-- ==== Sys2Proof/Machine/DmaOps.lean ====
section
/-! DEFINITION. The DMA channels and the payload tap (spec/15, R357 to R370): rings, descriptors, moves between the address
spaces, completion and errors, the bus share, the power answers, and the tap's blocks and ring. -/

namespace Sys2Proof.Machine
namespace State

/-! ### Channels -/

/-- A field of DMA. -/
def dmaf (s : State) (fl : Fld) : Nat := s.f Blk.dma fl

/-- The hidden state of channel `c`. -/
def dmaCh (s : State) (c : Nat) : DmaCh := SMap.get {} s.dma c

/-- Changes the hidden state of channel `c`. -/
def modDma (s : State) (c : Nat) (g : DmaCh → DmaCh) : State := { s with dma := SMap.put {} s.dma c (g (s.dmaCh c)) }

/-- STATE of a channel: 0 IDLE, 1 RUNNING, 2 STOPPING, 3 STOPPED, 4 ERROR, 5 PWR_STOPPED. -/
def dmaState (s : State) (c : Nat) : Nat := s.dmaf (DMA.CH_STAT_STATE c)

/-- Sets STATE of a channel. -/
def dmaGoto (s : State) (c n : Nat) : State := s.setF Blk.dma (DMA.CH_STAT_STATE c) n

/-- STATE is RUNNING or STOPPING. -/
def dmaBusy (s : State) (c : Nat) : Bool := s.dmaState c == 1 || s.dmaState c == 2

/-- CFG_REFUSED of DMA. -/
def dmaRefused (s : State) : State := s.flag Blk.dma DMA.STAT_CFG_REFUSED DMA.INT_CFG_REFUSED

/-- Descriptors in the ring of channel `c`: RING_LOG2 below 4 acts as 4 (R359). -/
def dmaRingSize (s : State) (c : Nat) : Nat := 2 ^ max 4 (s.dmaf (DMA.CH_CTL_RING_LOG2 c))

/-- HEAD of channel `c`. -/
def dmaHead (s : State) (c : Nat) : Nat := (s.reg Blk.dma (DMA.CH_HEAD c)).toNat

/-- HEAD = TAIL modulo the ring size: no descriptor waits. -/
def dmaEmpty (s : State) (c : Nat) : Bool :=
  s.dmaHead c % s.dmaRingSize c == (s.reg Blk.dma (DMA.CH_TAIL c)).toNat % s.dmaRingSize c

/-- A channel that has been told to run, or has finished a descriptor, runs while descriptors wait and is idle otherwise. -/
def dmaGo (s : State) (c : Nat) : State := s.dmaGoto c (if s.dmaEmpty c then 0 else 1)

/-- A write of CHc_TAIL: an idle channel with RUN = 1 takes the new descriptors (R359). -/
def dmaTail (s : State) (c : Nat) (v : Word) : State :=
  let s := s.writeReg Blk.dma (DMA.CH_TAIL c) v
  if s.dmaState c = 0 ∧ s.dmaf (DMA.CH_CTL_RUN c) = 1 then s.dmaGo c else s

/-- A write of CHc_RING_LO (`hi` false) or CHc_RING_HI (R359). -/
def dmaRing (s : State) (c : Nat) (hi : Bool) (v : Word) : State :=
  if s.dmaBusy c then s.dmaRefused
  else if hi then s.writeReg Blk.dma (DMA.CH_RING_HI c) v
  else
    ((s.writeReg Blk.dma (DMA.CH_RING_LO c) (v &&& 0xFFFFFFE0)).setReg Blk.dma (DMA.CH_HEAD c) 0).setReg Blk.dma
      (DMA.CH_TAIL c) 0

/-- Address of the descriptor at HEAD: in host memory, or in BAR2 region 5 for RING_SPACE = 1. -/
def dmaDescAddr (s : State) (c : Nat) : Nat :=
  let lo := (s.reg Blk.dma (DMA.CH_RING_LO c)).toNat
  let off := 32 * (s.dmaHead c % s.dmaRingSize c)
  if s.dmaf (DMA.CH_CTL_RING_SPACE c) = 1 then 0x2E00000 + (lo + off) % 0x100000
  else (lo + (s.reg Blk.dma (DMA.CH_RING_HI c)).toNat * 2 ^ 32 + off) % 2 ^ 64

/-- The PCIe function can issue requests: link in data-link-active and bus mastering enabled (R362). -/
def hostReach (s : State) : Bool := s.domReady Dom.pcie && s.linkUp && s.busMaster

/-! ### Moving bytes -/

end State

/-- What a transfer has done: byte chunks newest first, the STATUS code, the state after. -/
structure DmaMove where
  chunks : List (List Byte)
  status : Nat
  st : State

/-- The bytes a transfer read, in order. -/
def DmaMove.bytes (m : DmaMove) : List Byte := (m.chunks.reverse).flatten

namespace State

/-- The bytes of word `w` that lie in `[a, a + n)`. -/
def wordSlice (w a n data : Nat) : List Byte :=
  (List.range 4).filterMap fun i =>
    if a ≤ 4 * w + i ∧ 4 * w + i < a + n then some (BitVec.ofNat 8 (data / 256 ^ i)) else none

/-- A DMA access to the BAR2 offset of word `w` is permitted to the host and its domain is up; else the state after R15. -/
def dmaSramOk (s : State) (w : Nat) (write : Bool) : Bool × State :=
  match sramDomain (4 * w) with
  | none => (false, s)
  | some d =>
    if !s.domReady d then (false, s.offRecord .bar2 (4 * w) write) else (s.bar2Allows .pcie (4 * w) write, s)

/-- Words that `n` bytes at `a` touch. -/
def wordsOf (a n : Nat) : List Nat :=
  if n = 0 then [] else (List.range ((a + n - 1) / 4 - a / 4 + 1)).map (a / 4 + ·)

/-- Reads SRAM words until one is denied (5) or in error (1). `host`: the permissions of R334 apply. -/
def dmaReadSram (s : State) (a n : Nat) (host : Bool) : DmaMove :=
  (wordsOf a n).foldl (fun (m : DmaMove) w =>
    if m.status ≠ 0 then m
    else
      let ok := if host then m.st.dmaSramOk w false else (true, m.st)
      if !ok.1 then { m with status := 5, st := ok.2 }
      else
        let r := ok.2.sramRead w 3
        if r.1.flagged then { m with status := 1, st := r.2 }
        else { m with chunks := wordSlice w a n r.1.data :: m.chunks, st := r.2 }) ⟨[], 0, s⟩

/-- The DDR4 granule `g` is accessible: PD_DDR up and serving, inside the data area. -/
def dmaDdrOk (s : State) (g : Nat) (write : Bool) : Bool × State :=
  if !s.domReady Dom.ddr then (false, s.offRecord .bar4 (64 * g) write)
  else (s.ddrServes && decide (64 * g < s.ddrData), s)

+++++

[WHAT YOU WILL DO] Only the lines from the beginning of the material through the line with "Changes the hidden" should appear in the answer, each copied exactly.

[SOLUTION TO THE PROBLEM]
-- ==== Sys2Proof/Machine/DmaOps.lean ====
section
/-! DEFINITION. The DMA channels and the payload tap (spec/15, R357 to R370): rings, descriptors, moves between the address
spaces, completion and errors, the bus share, the power answers, and the tap's blocks and ring. -/

namespace Sys2Proof.Machine
namespace State

/-! ### Channels -/

/-- A field of DMA. -/
def dmaf (s : State) (fl : Fld) : Nat := s.f Blk.dma fl

/-- The hidden state of channel `c`. -/
def dmaCh (s : State) (c : Nat) : DmaCh := SMap.get {} s.dma c

/-- Changes the hidden state of channel `c`. -/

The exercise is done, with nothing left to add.